Dataset records below:

-- ==== Sys2Proof/Machine/Dispatch.lean ====
section
/-! DEFINITION. One arm per operation (30_encoding.md rule R69). -/

namespace Sys2Proof.Machine

def exec (i : Instr) (s : State) : Host.Outcome State Fault Refusal :=
  match i with
  | .t2p opd => Sys2Proof.Machine.execT2P opd s
  | .p2t opd => Sys2Proof.Machine.execP2T opd s
  | .rdc idx opd => Sys2Proof.Machine.execRDC idx opd s

end Sys2Proof.Machine
end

End of Dataset records.

» **Aim of the task**: Please write out, exactly as they appear, the line that contains "Sys2Proof.Machine.execRDC idx opd s" and every line after it up to the end of the entries above, and no others.

» **Written answer**:
  | .rdc idx opd => Sys2Proof.Machine.execRDC idx opd s

end Sys2Proof.Machine
end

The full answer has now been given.